Frank Lampard has backed “phenomenal” Reece James for a long and fruitful Chelsea career.

Blues boss Lampard revealed his sympathy for the right-back following his red card after the final whistle that added a sour note to an impressive full international debut in England’s 1-0 Wembley loss to Denmark.

Lampard is confident James will learn from the mistake of confronting referee Jesus Gil Manzano after England’s frustrating defeat

And the Stamford Bridge manager hailed the 20-year-old’s rapid rise, having been on loan at Wigan little more than a year ago.

“His progress is phenomenal. When he played at Wigan in the Championship, I watched him closely and tried to take him to Derby in that January window and it didn’t happen,” said Lampard.

“So I’ve always been a big fan of his natural talent. There are things he’ll want to improve on his game and that I think he can improve on his game.

“And the great thing about Reece and a lot of the other younger players at the club is that they are very open to that – they want to improve all the time.

“He’s going to be a fantastic player for this club for a long, long time”
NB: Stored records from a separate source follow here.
/-- The Trunk Port but for its transmit queue is the same. -/
def SameInbound (s t : State) : Prop :=
  t.strap = s.strap ∧ t.portOpen = s.portOpen ∧ t.linkUp = s.linkUp ∧ t.rx = s.rx ∧ t.rotation = s.rotation ∧
  t.lampWaiting = s.lampWaiting

/-- Two entries agree in what only a management write gives an entry (R2, R6, R7, R14). -/
def SameIdentity (e f : Entry) : Prop :=
  f.inUse = e.inUse ∧ f.cln = e.cln ∧ f.line = e.line ∧ f.node = e.node ∧ f.group = e.group ∧
  f.battery = e.battery ∧ f.rated = e.rated ∧ f.locked = e.locked ∧ f.barred = e.barred

/-- Every entry keeps what only a management write gives it. -/
def SameMap (s t : State) : Prop := ∀ i : EntryId, SameIdentity (s.entry i) (t.entry i)

/-! ### Which commands act on which unit -/

/-- The commands that may change the receive queue. POWER_UP changes every unit. -/
def actsOnReceive : Instr → Bool
  | .powerUp _ _ _ | .frameArrival _ | .frameSent | .lampRequestTake | .mgmtRequestTake | .bridgeReset => true
  | _ => false

/-- The commands that may change the transmit queue. POWER_UP changes every unit. -/
def actsOnTransmit : Instr → Bool
  | .powerUp _ _ _ | .lineAnswerReceived _ _ | .replyWindowClose _ _ | .frameSent | .noticeBuild |
    .backlogAnswerPlace _ | .lampRequestTake | .mgmtRequestTake | .mgmtAnswerPlace | .readTable | .writeTable |
    .mapRecord | .groupRecord | .calendarRecord | .blackoutInsert | .blackoutRemove | .criteriaRecord |
    .policyRecord | .lineRecord | .bridgeRecord | .setClock | .readStatus | .schedOn | .schedOff | .clearFault |
    .setHold | .clearHold | .clearTouched | .armCapture | .disarmCapture | .lineAbort | .lineReset |
    .bridgeReset | .saveImage | .clearEvents => true
  | _ => false

/-- The commands that may change the Lamp Path's wait. POWER_UP changes every unit. -/
def actsOnLampPath : Instr → Bool
  | .powerUp _ _ _ | .frameSent | .lampRequestTake | .bridgeReset => true
  | _ => false

/-- The commands that may change the Management Engine. POWER_UP changes every unit. -/
def actsOnManagement : Instr → Bool
  | .powerUp _ _ _ | .frameSent | .mgmtRequestTake | .mgmtAnswerPlace | .readTable | .writeTable | .mapRecord |
    .groupRecord | .calendarRecord | .blackoutInsert | .blackoutRemove | .criteriaRecord | .policyRecord |
    .lineRecord | .bridgeRecord | .setClock | .readStatus | .schedOn | .schedOff | .clearFault | .setHold |
    .clearHold | .clearTouched | .armCapture | .disarmCapture | .lineAbort | .lineReset | .bridgeReset |
    .saveImage | .clearEvents => true
  | _ => false

/-- The commands that may change the pass state and the plan list. POWER_UP changes every unit. -/
def actsOnPass : Instr → Bool
  | .powerUp _ _ _ | .minuteEvent | .passTimerExpiry | .walkEntry | .admission | .bridgeRecord | .schedOff |
    .bridgeReset => true
  | _ => false

/-- The commands that may change the pass timer. POWER_UP changes every unit. -/
def actsOnPassTimer : Instr → Bool
  | .powerUp _ _ _ | .minuteEvent | .passTimerExpiry | .bridgeReset => true
  | _ => false

/-- The commands that may change Mains Sense. POWER_UP changes every unit. -/
def actsOnMains : Instr → Bool
  | .powerUp _ _ _ | .minuteEvent | .holdOffEnd _ | .mainsSenseChange _ _ | .debouncedLoss _ |
    .debouncedRestore _ => true
  | _ => false

/-- The commands that may change the progress of an image save. POWER_UP changes every unit. -/
def actsOnSave : Instr → Bool
  | .powerUp _ _ _ | .saveImage | .imageSaveRead | .flashOpDone _ | .flashOpTimeout => true
  | _ => false

/-- The commands that may change the entries of the map. POWER_UP changes every unit. -/
def actsOnEntries : Instr → Bool
  | .powerUp _ _ _ | .minuteEvent | .walkEntry | .admission | .pollDue _ | .remainingMinutesOut _ |
    .rechargeEnd _ | .backoffEnd _ | .debouncedLoss _ | .debouncedRestore _ | .lineSupplyFault _ |
    .supplySenseRead _ _ | .lineAnswerReceived _ _ | .replyWindowClose _ _ | .gapEnd _ | .lampRequestTake |
    .frameSent | .mapRecord | .clearFault | .setHold | .clearHold | .clearTouched | .lineAbort | .lineReset |
    .bridgeReset => true
  | _ => false

/-- The commands that may change the Line Engines. POWER_UP changes every unit. -/
def actsOnLines : Instr → Bool
  | .powerUp _ _ _ | .minuteEvent | .admission | .pollDue _ | .remainingMinutesOut _ | .debouncedLoss _ |
    .supplyRetry _ | .requestSent _ | .gapEnd _ | .lineSupplyFault _ | .supplySenseRead _ _ |
    .lineAnswerReceived _ _ | .replyWindowClose _ _ | .frameSent | .backlogAnswerPlace _ | .lampRequestTake |
    .lineRecord | .lineAbort | .lineReset | .bridgeReset => true
  | _ => false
Frank Lampard on Reece James

Reece James is sent off after the final whistle against Denmark

“So with his great natural talent that he’s got, his great physical attributes and the things we can work on, he’s going to be a fantastic player for this club for a long, long time.”

James impressed amid England’s laboured loss to Denmark, showing boss Gareth Southgate his range of abilities on the right flank.
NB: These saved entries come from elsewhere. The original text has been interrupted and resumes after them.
-- ==== Sys2Proof/Certificates/Slice0/Obligations.lean ====
section
/-! DEFINITION. The statements about the HW624 for the provers. -/

section Statements

open Sys2Proof Sys2Proof.Machine Sys2Proof.Machine.Safety

/-! ### The step -/

/-- A step takes the command at the front of the queue and runs it on the state with the queue's rest. -/
def Obligations.StepRunsFrontCommand : Prop :=
  ∀ (c : Instr) (s : State), step { s with pending := c :: s.pending } = exec c s

/-- With no command waiting one second passes (the model's choice, log 4): the seconds phase rises, and its 60th second
is a minute event, which raises a valid clock below its maximum (R38, R39). The poll due of a TESTING entry is lowered
by one and at 0 reloaded with its line's poll period, a PROBE for it waiting or in flight (R96); a running debounce
timer is lowered by one, and at 0 the debounced event is taken, a loss ending a test ABORTED_OUTAGE, a restore starting
the hold-off (R122, R123, R127, R129); a supply retry timer is lowered by one, and at 0 the supply goes on and its sense
is to be read (R147). That within the second the polls come first, then the debounce timers, the retry timers and the
phase, is log 4. -/
def Obligations.IdleStepIsOneSecond : Prop :=
  ∀ s : State, s.pending = [] → s.seconds ≤ 59 → ∃ t, step s = .next t ∧ t.pending = [] ∧
    (s.seconds < 59 → t.seconds = s.seconds + 1 ∧ t.minute = s.minute) ∧
    (s.seconds = 59 → t.seconds = 0 ∧
      t.minute = if s.clockValid = true ∧ s.minute < maxMinute then s.minute + 1 else s.minute) ∧
    (∀ (i : EntryId) (u : CurrentTest), (s.entry i).state = .testing u →
      let n := (s.entry i).line
      let lossDue := ∃ k, (s.mainsLine n).sense = .lossPending k ∧ k ≤ 1
      let remaining := if s.seconds = 59 then u.remaining - 1 else u.remaining
      (lossDue → (s.entry i).inUse = true → (t.entry i).lastVerdict = some (.abortedOutage, u.kind)) ∧
      (¬lossDue → s.seconds < 59 ∨ 2 ≤ u.remaining →
        (2 ≤ u.pollDue →
          (t.entry i).state = .testing { u with remaining := remaining, pollDue := u.pollDue - 1 }) ∧
        (u.pollDue ≤ 1 →
          (t.entry i).state =
            .testing { u with remaining := remaining, pollDue := (s.line n).settings.pollPeriod } ∧
          ((∃ p ∈ (t.line n).polls, p.entry = i) ∨
            ∃ x p, (t.line n).engine.exchange = some x ∧ x.work = .poll p ∧ p.entry = i)))) ∧
    ∀ n : LineId,
      (∀ k, (s.mainsLine n).sense = .lossPending k →
        (2 ≤ k → (t.mainsLine n).sense = .lossPending (k - 1)) ∧
        (k ≤ 1 → (t.mainsLine n).sense = .absent ∧ t.flag .outageStart = true)) ∧
      (∀ k, (s.mainsLine n).sense = .restorePending k →
        (2 ≤ k → (t.mainsLine n).sense = .restorePending (k - 1)) ∧
        (k ≤ 1 → (t.mainsLine n).sense = .present ∧ t.flag .outageEnd = true ∧
          (t.mainsLine n).holdOff = if s.seconds = 59 then s.settings.holdOff - 1 else s.settings.holdOff)) ∧
      ((s.mainsLine n).sense = .present ∨ (s.mainsLine n).sense = .absent →
        (t.mainsLine n).sense = (s.mainsLine n).sense) ∧
      ((s.line n).retryTimer = none → (t.line n).retryTimer = none) ∧
      ∀ k, (s.line n).retryTimer = some k →
        (2 ≤ k → (t.line n).retryTimer = some (k - 1)) ∧
        (k ≤ 1 → (s.line n).engine = .down → (s.line n).supplyOn = false →
          (t.line n).supplyOn = true ∧ (t.line n).retryTimer = none ∧ (t.line n).senseDue = true)

/-- Every command ends in a next state, with the queue of waiting commands as it was and every unit it does not act on
as it was; a command of one line leaves the other lines; and each table, the clock, the flash and what only a management
write gives an entry change only under the commands named. That a command with no occasion answers a next state and
changes nothing is the model's choice, log 1; that the flash is empty from SAVE_IMAGE on is log 14. -/
def Obligations.EveryCommandCompletesInItsFrame : Prop :=
  ∀ (c : Instr) (s : State), ∃ t, exec c s = .next t ∧ t.pending = s.pending ∧ UnitsKept c s t ∧
    ((∀ st f p, c ≠ .powerUp st f p) →
      t.strap = s.strap ∧ t.portOpen = s.portOpen ∧
      (c ≠ .groupRecord → t.groups = s.groups) ∧
      (c ≠ .criteriaRecord → t.criteria = s.criteria) ∧
      (c ≠ .policyRecord → t.policy = s.policy) ∧
      (c ≠ .calendarRecord → t.rows = s.rows) ∧
      (c ≠ .lineRecord → ∀ n : LineId, (t.line n).settings = (s.line n).settings) ∧
      (c ≠ .bridgeRecord → c ≠ .schedOn → c ≠ .schedOff → t.settings = s.settings) ∧
      (c ≠ .blackoutInsert → c ≠ .blackoutRemove → c ≠ .minuteEvent → t.blackouts = s.blackouts) ∧
      (c ≠ .minuteEvent → c ≠ .setClock → SameClock s t) ∧
      ((∀ b, c ≠ .flashOpDone b) → c ≠ .saveImage → t.flash = s.flash) ∧
      (c ≠ .mapRecord → SameMap s t))

/-- The state after reset: the values the rules give for a power-up that finds the image bad (R1, R21, R27, R42, R46,
R90, R111, R120, R132, R136, R154, R155, R156, R163, R168, R173, R182, R186). The inputs at reset (mains present, a strap
that opens the port) are the model's choice, log 8. -/
def Obligations.ResetValues : Prop :=
  (∀ i : EntryId, State.reset.entry i = Entry.free) ∧
  (∀ g : Fin 32, State.reset.group g =
    { quotaPercent := 20, weight := 1, occupancy := 0, functionInterval := 30, functionTolerance := 7,
      durationInterval := 365, durationTolerance := 30, rechargeHours := 24 }) ∧
  (State.reset.minute = 0 ∧ State.reset.clockValid = false ∧ State.reset.seconds = 0) ∧
  (∀ d : Fin 7, State.reset.rows[d].written = false ∧ ∀ k : Fin 48, State.reset.rows[d].masks[k] = 0) ∧
  State.reset.blackouts = [] ∧
  (State.reset.passTimer = 0 ∧ State.reset.passState = .idle ∧ State.reset.plan = []) ∧
  (∀ c : Fin 16, State.reset.criteria[c] = 0) ∧
  State.reset.policy = #v[false, false, true, true, false, true, false, false] ∧
  (∀ n : LineId, State.reset.mainsLine n = { sense := .present, outageMinutes := 0, holdOff := 0 }) ∧
  (∀ n : LineId, (State.reset.line n).engine = .idle ∧ (State.reset.line n).pass = [] ∧
    (State.reset.line n).control = [] ∧ (State.reset.line n).polls = [] ∧ (State.reset.line n).backlog = [] ∧
    (State.reset.line n).pointer = .poll ∧ (State.reset.line n).exchangeNumber = 0 ∧
    (State.reset.line n).supplyOn = true ∧
    (State.reset.line n).settings = { replyWindow := 30, attempts := 2, pollPeriod := 60 }) ∧
  (State.reset.rx = [] ∧ State.reset.tx = [] ∧ State.reset.rotation = .lampPath ∧
    State.reset.lampWaiting = false ∧ State.reset.portOpen = true) ∧
  (State.reset.capture.state = .idle none ∧ State.reset.capture.mode = .off ∧
    State.reset.capture.action = .record ∧ State.reset.capture.target = 1) ∧
  (State.reset.mgmt = .idle ∧ State.reset.save = none) ∧
  (∀ f : EventFlag, State.reset.flag f = decide (f = .clockNeeded ∨ f = .imageBad)) ∧
  State.reset.settings =
    { schedulerEnable := false, passInterval := 5, grace := 15, maxAttempts := 4, backoffBase := 15, debounce := 5,
      holdOff := 60, lightingType := 0x8E2D, filterMode := 2, reportAddress := 0, notifyMask := 0 } ∧
  (State.reset.noticePending = false ∧ State.reset.noticeOwed = false ∧ State.reset.noticeNumber = 0)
The marauding full-back has been in fine form for Chelsea at the start of the new campaign too, leaving Lampard excited for an even brighter future.
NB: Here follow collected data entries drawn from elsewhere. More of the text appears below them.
/-! ### setBlock -/

@[simp] theorem setBlock_strap (s : State) (i : EntryId) (r : BlockReason) : (s.setBlock i r).strap = s.strap := rfl
@[simp] theorem setBlock_portOpen (s : State) (i : EntryId) (r : BlockReason) :
    (s.setBlock i r).portOpen = s.portOpen := rfl
@[simp] theorem setBlock_linkUp (s : State) (i : EntryId) (r : BlockReason) :
    (s.setBlock i r).linkUp = s.linkUp := rfl
@[simp] theorem setBlock_rx (s : State) (i : EntryId) (r : BlockReason) : (s.setBlock i r).rx = s.rx := rfl
@[simp] theorem setBlock_tx (s : State) (i : EntryId) (r : BlockReason) : (s.setBlock i r).tx = s.tx := rfl
@[simp] theorem setBlock_rotation (s : State) (i : EntryId) (r : BlockReason) :
    (s.setBlock i r).rotation = s.rotation := rfl
@[simp] theorem setBlock_lampWaiting (s : State) (i : EntryId) (r : BlockReason) :
    (s.setBlock i r).lampWaiting = s.lampWaiting := rfl
@[simp] theorem setBlock_capture (s : State) (i : EntryId) (r : BlockReason) :
    (s.setBlock i r).capture = s.capture := rfl
@[simp] theorem setBlock_mgmt (s : State) (i : EntryId) (r : BlockReason) : (s.setBlock i r).mgmt = s.mgmt := rfl
@[simp] theorem setBlock_save (s : State) (i : EntryId) (r : BlockReason) : (s.setBlock i r).save = s.save := rfl
@[simp] theorem setBlock_flash (s : State) (i : EntryId) (r : BlockReason) : (s.setBlock i r).flash = s.flash := rfl
@[simp] theorem setBlock_entries (s : State) (i : EntryId) (r : BlockReason) :
    (s.setBlock i r).entries = s.entries.set i { s.entry i with lastBlock := some r } := rfl
@[simp] theorem setBlock_groups (s : State) (i : EntryId) (r : BlockReason) :
    (s.setBlock i r).groups = s.groups := rfl
@[simp] theorem setBlock_minute (s : State) (i : EntryId) (r : BlockReason) :
    (s.setBlock i r).minute = s.minute := rfl
@[simp] theorem setBlock_clockValid (s : State) (i : EntryId) (r : BlockReason) :
    (s.setBlock i r).clockValid = s.clockValid := rfl
@[simp] theorem setBlock_seconds (s : State) (i : EntryId) (r : BlockReason) :
    (s.setBlock i r).seconds = s.seconds := rfl
@[simp] theorem setBlock_rows (s : State) (i : EntryId) (r : BlockReason) : (s.setBlock i r).rows = s.rows := rfl
@[simp] theorem setBlock_blackouts (s : State) (i : EntryId) (r : BlockReason) :
    (s.setBlock i r).blackouts = s.blackouts := rfl
@[simp] theorem setBlock_passTimer (s : State) (i : EntryId) (r : BlockReason) :
    (s.setBlock i r).passTimer = s.passTimer := rfl
@[simp] theorem setBlock_passState (s : State) (i : EntryId) (r : BlockReason) :
    (s.setBlock i r).passState = s.passState := rfl
@[simp] theorem setBlock_plan (s : State) (i : EntryId) (r : BlockReason) : (s.setBlock i r).plan = s.plan := rfl
@[simp] theorem setBlock_criteria (s : State) (i : EntryId) (r : BlockReason) :
    (s.setBlock i r).criteria = s.criteria := rfl
@[simp] theorem setBlock_policy (s : State) (i : EntryId) (r : BlockReason) :
    (s.setBlock i r).policy = s.policy := rfl
@[simp] theorem setBlock_mains (s : State) (i : EntryId) (r : BlockReason) : (s.setBlock i r).mains = s.mains := rfl
@[simp] theorem setBlock_lines (s : State) (i : EntryId) (r : BlockReason) : (s.setBlock i r).lines = s.lines := rfl
@[simp] theorem setBlock_settings (s : State) (i : EntryId) (r : BlockReason) :
    (s.setBlock i r).settings = s.settings := rfl
@[simp] theorem setBlock_flags (s : State) (i : EntryId) (r : BlockReason) : (s.setBlock i r).flags = s.flags := rfl
@[simp] theorem setBlock_noticePending (s : State) (i : EntryId) (r : BlockReason) :
    (s.setBlock i r).noticePending = s.noticePending := rfl
@[simp] theorem setBlock_noticeOwed (s : State) (i : EntryId) (r : BlockReason) :
    (s.setBlock i r).noticeOwed = s.noticeOwed := rfl
@[simp] theorem setBlock_noticeNumber (s : State) (i : EntryId) (r : BlockReason) :
    (s.setBlock i r).noticeNumber = s.noticeNumber := rfl
@[simp] theorem setBlock_pending (s : State) (i : EntryId) (r : BlockReason) :
    (s.setBlock i r).pending = s.pending := rfl
@[simp] theorem setBlock_line (s : State) (i : EntryId) (r : BlockReason) (k : LineId) :
    (s.setBlock i r).line k = s.line k := rfl
@[simp] theorem setBlock_mainsLine (s : State) (i : EntryId) (r : BlockReason) (k : LineId) :
    (s.setBlock i r).mainsLine k = s.mainsLine k := rfl
@[simp] theorem setBlock_group (s : State) (i : EntryId) (r : BlockReason) (r' : Fin 32) :
    (s.setBlock i r).group r' = s.group r' := rfl
@[simp] theorem setBlock_flag (s : State) (i : EntryId) (r : BlockReason) (f' : EventFlag) :
    (s.setBlock i r).flag f' = s.flag f' := rfl
@[simp] theorem setBlock_inOutage (s : State) (i : EntryId) (r : BlockReason) (k : LineId) :
    (s.setBlock i r).inOutage k = s.inOutage k := rfl

/-! ### takeBack -/

@[simp] theorem takeBack_strap (s : State) (i : EntryId) (r : BlockReason) : (s.takeBack i r).strap = s.strap := rfl
@[simp] theorem takeBack_portOpen (s : State) (i : EntryId) (r : BlockReason) :
    (s.takeBack i r).portOpen = s.portOpen := rfl
@[simp] theorem takeBack_linkUp (s : State) (i : EntryId) (r : BlockReason) :
    (s.takeBack i r).linkUp = s.linkUp := rfl
@[simp] theorem takeBack_rx (s : State) (i : EntryId) (r : BlockReason) : (s.takeBack i r).rx = s.rx := rfl
@[simp] theorem takeBack_tx (s : State) (i : EntryId) (r : BlockReason) : (s.takeBack i r).tx = s.tx := rfl
@[simp] theorem takeBack_rotation (s : State) (i : EntryId) (r : BlockReason) :
    (s.takeBack i r).rotation = s.rotation := rfl
@[simp] theorem takeBack_lampWaiting (s : State) (i : EntryId) (r : BlockReason) :
    (s.takeBack i r).lampWaiting = s.lampWaiting := rfl
@[simp] theorem takeBack_capture (s : State) (i : EntryId) (r : BlockReason) :
    (s.takeBack i r).capture = s.capture := rfl
@[simp] theorem takeBack_mgmt (s : State) (i : EntryId) (r : BlockReason) : (s.takeBack i r).mgmt = s.mgmt := rfl
@[simp] theorem takeBack_save (s : State) (i : EntryId) (r : BlockReason) : (s.takeBack i r).save = s.save := rfl
@[simp] theorem takeBack_flash (s : State) (i : EntryId) (r : BlockReason) : (s.takeBack i r).flash = s.flash := rfl
@[simp] theorem takeBack_entries (s : State) (i : EntryId) (r : BlockReason) :
    (s.takeBack i r).entries = s.entries.set i { s.entry i with state := .ready, lastBlock := some r } := rfl
@[simp] theorem takeBack_groups (s : State) (i : EntryId) (r : BlockReason) :
    (s.takeBack i r).groups = s.groups := rfl
@[simp] theorem takeBack_minute (s : State) (i : EntryId) (r : BlockReason) :
    (s.takeBack i r).minute = s.minute := rfl
@[simp] theorem takeBack_clockValid (s : State) (i : EntryId) (r : BlockReason) :
    (s.takeBack i r).clockValid = s.clockValid := rfl
@[simp] theorem takeBack_seconds (s : State) (i : EntryId) (r : BlockReason) :
    (s.takeBack i r).seconds = s.seconds := rfl
@[simp] theorem takeBack_rows (s : State) (i : EntryId) (r : BlockReason) : (s.takeBack i r).rows = s.rows := rfl
@[simp] theorem takeBack_blackouts (s : State) (i : EntryId) (r : BlockReason) :
    (s.takeBack i r).blackouts = s.blackouts := rfl
@[simp] theorem takeBack_passTimer (s : State) (i : EntryId) (r : BlockReason) :
    (s.takeBack i r).passTimer = s.passTimer := rfl
@[simp] theorem takeBack_passState (s : State) (i : EntryId) (r : BlockReason) :
    (s.takeBack i r).passState = s.passState := rfl
@[simp] theorem takeBack_plan (s : State) (i : EntryId) (r : BlockReason) : (s.takeBack i r).plan = s.plan := rfl
@[simp] theorem takeBack_criteria (s : State) (i : EntryId) (r : BlockReason) :
    (s.takeBack i r).criteria = s.criteria := rfl
@[simp] theorem takeBack_policy (s : State) (i : EntryId) (r : BlockReason) :
    (s.takeBack i r).policy = s.policy := rfl
@[simp] theorem takeBack_mains (s : State) (i : EntryId) (r : BlockReason) : (s.takeBack i r).mains = s.mains := rfl
@[simp] theorem takeBack_lines (s : State) (i : EntryId) (r : BlockReason) : (s.takeBack i r).lines = s.lines := rfl
@[simp] theorem takeBack_settings (s : State) (i : EntryId) (r : BlockReason) :
    (s.takeBack i r).settings = s.settings := rfl
@[simp] theorem takeBack_flags (s : State) (i : EntryId) (r : BlockReason) : (s.takeBack i r).flags = s.flags := rfl
@[simp] theorem takeBack_noticePending (s : State) (i : EntryId) (r : BlockReason) :
    (s.takeBack i r).noticePending = s.noticePending := rfl
@[simp] theorem takeBack_noticeOwed (s : State) (i : EntryId) (r : BlockReason) :
    (s.takeBack i r).noticeOwed = s.noticeOwed := rfl
@[simp] theorem takeBack_noticeNumber (s : State) (i : EntryId) (r : BlockReason) :
    (s.takeBack i r).noticeNumber = s.noticeNumber := rfl
@[simp] theorem takeBack_pending (s : State) (i : EntryId) (r : BlockReason) :
    (s.takeBack i r).pending = s.pending := rfl
@[simp] theorem takeBack_line (s : State) (i : EntryId) (r : BlockReason) (k : LineId) :
    (s.takeBack i r).line k = s.line k := rfl
@[simp] theorem takeBack_mainsLine (s : State) (i : EntryId) (r : BlockReason) (k : LineId) :
    (s.takeBack i r).mainsLine k = s.mainsLine k := rfl
@[simp] theorem takeBack_group (s : State) (i : EntryId) (r : BlockReason) (r' : Fin 32) :
    (s.takeBack i r).group r' = s.group r' := rfl
@[simp] theorem takeBack_flag (s : State) (i : EntryId) (r : BlockReason) (f' : EventFlag) :
    (s.takeBack i r).flag f' = s.flag f' := rfl
@[simp] theorem takeBack_inOutage (s : State) (i : EntryId) (r : BlockReason) (k : LineId) :
    (s.takeBack i r).inOutage k = s.inOutage k := rfl

/-! ### setLine -/

@[simp] theorem setLine_strap (s : State) (n : LineId) (l : LineEngine) : (s.setLine n l).strap = s.strap := rfl
@[simp] theorem setLine_portOpen (s : State) (n : LineId) (l : LineEngine) :
    (s.setLine n l).portOpen = s.portOpen := rfl
@[simp] theorem setLine_linkUp (s : State) (n : LineId) (l : LineEngine) : (s.setLine n l).linkUp = s.linkUp := rfl
@[simp] theorem setLine_rx (s : State) (n : LineId) (l : LineEngine) : (s.setLine n l).rx = s.rx := rfl
@[simp] theorem setLine_tx (s : State) (n : LineId) (l : LineEngine) : (s.setLine n l).tx = s.tx := rfl
@[simp] theorem setLine_rotation (s : State) (n : LineId) (l : LineEngine) :
    (s.setLine n l).rotation = s.rotation := rfl
@[simp] theorem setLine_lampWaiting (s : State) (n : LineId) (l : LineEngine) :
    (s.setLine n l).lampWaiting = s.lampWaiting := rfl
@[simp] theorem setLine_capture (s : State) (n : LineId) (l : LineEngine) : (s.setLine n l).capture = s.capture := rfl
@[simp] theorem setLine_mgmt (s : State) (n : LineId) (l : LineEngine) : (s.setLine n l).mgmt = s.mgmt := rfl
@[simp] theorem setLine_save (s : State) (n : LineId) (l : LineEngine) : (s.setLine n l).save = s.save := rfl
@[simp] theorem setLine_flash (s : State) (n : LineId) (l : LineEngine) : (s.setLine n l).flash = s.flash := rfl
@[simp] theorem setLine_entries (s : State) (n : LineId) (l : LineEngine) : (s.setLine n l).entries = s.entries := rfl
@[simp] theorem setLine_groups (s : State) (n : LineId) (l : LineEngine) : (s.setLine n l).groups = s.groups := rfl
@[simp] theorem setLine_minute (s : State) (n : LineId) (l : LineEngine) : (s.setLine n l).minute = s.minute := rfl
@[simp] theorem setLine_clockValid (s : State) (n : LineId) (l : LineEngine) :
    (s.setLine n l).clockValid = s.clockValid := rfl
@[simp] theorem setLine_seconds (s : State) (n : LineId) (l : LineEngine) : (s.setLine n l).seconds = s.seconds := rfl
@[simp] theorem setLine_rows (s : State) (n : LineId) (l : LineEngine) : (s.setLine n l).rows = s.rows := rfl
@[simp] theorem setLine_blackouts (s : State) (n : LineId) (l : LineEngine) :
    (s.setLine n l).blackouts = s.blackouts := rfl
@[simp] theorem setLine_passTimer (s : State) (n : LineId) (l : LineEngine) :
    (s.setLine n l).passTimer = s.passTimer := rfl
@[simp] theorem setLine_passState (s : State) (n : LineId) (l : LineEngine) :
    (s.setLine n l).passState = s.passState := rfl
@[simp] theorem setLine_plan (s : State) (n : LineId) (l : LineEngine) : (s.setLine n l).plan = s.plan := rfl
@[simp] theorem setLine_criteria (s : State) (n : LineId) (l : LineEngine) :
    (s.setLine n l).criteria = s.criteria := rfl
@[simp] theorem setLine_policy (s : State) (n : LineId) (l : LineEngine) : (s.setLine n l).policy = s.policy := rfl
@[simp] theorem setLine_mains (s : State) (n : LineId) (l : LineEngine) : (s.setLine n l).mains = s.mains := rfl
@[simp] theorem setLine_lines (s : State) (n : LineId) (l : LineEngine) :
    (s.setLine n l).lines = s.lines.set n l := rfl
@[simp] theorem setLine_settings (s : State) (n : LineId) (l : LineEngine) :
    (s.setLine n l).settings = s.settings := rfl
@[simp] theorem setLine_flags (s : State) (n : LineId) (l : LineEngine) : (s.setLine n l).flags = s.flags := rfl
@[simp] theorem setLine_noticePending (s : State) (n : LineId) (l : LineEngine) :
    (s.setLine n l).noticePending = s.noticePending := rfl
@[simp] theorem setLine_noticeOwed (s : State) (n : LineId) (l : LineEngine) :
    (s.setLine n l).noticeOwed = s.noticeOwed := rfl
@[simp] theorem setLine_noticeNumber (s : State) (n : LineId) (l : LineEngine) :
    (s.setLine n l).noticeNumber = s.noticeNumber := rfl
@[simp] theorem setLine_pending (s : State) (n : LineId) (l : LineEngine) : (s.setLine n l).pending = s.pending := rfl
@[simp] theorem setLine_entry (s : State) (n : LineId) (l : LineEngine) (j : EntryId) :
    (s.setLine n l).entry j = s.entry j := rfl
@[simp] theorem setLine_mainsLine (s : State) (n : LineId) (l : LineEngine) (k : LineId) :
    (s.setLine n l).mainsLine k = s.mainsLine k := rfl
@[simp] theorem setLine_group (s : State) (n : LineId) (l : LineEngine) (r' : Fin 32) :
    (s.setLine n l).group r' = s.group r' := rfl
@[simp] theorem setLine_flag (s : State) (n : LineId) (l : LineEngine) (f' : EventFlag) :
    (s.setLine n l).flag f' = s.flag f' := rfl
@[simp] theorem setLine_inOutage (s : State) (n : LineId) (l : LineEngine) (k : LineId) :
    (s.setLine n l).inOutage k = s.inOutage k := rfl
Lampard even conceded he could understand James’ dismissal for dissent after the final whistle against the Danes, though admitted he had cautioned the youngster over any future repeat.

“I thought he was very good and I expect that because I expect a lot from Reece,” said Lampard.

“I did have a word with him about the end, the fact that he got involved with the referee.

“I said, ‘We’re all human, I’ve been there, I’ve done it as a player, maybe as a manager’.

“So, while no one’s a saint, it is also definitely one for him to learn that when you have a performance of that level for your country you’ll get a lot of plaudits and there was no need for him to get involved with the referee after.

“It was a pretty simple conversation and something he’ll definitely take on board.”